### Your goal
The answer should be each line of the records that contains the word "cleanStash"; please copy them all.

↓↓↓

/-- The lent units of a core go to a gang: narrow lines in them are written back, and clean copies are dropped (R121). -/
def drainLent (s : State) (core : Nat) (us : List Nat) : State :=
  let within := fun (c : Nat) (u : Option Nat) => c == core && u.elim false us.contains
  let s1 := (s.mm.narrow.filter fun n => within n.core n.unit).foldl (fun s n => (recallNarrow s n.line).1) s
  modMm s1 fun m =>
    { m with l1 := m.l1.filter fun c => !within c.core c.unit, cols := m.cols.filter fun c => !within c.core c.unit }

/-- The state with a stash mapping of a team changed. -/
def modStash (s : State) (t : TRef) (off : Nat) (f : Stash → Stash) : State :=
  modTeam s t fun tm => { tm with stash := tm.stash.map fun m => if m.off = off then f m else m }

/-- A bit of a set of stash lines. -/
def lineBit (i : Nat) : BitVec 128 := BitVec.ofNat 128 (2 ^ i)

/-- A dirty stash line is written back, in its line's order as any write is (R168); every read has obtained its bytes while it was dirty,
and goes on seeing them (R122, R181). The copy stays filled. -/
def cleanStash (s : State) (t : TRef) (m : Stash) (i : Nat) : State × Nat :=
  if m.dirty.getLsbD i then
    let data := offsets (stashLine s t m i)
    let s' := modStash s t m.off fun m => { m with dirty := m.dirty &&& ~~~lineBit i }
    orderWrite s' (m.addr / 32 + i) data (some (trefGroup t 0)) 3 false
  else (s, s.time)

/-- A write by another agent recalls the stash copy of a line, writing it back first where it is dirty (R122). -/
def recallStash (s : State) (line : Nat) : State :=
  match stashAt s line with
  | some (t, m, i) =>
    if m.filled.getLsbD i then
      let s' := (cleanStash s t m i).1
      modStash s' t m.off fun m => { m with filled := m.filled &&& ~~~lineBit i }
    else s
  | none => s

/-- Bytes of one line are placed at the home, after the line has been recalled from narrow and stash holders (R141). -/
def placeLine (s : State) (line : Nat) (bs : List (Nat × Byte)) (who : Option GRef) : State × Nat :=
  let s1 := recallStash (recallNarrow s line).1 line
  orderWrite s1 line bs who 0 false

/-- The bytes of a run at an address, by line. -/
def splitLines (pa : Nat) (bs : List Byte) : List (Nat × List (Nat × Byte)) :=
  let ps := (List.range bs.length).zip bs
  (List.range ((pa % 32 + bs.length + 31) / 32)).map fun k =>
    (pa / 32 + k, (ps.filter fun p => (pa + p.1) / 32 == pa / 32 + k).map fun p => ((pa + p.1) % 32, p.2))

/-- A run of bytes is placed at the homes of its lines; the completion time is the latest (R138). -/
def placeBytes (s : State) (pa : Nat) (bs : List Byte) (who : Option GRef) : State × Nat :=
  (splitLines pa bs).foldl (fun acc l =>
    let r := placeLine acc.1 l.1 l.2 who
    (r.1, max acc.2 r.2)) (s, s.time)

↑↑↑

### Reply to the task
def cleanStash (s : State) (t : TRef) (m : Stash) (i : Nat) : State × Nat :=
      let s' := (cleanStash s t m i).1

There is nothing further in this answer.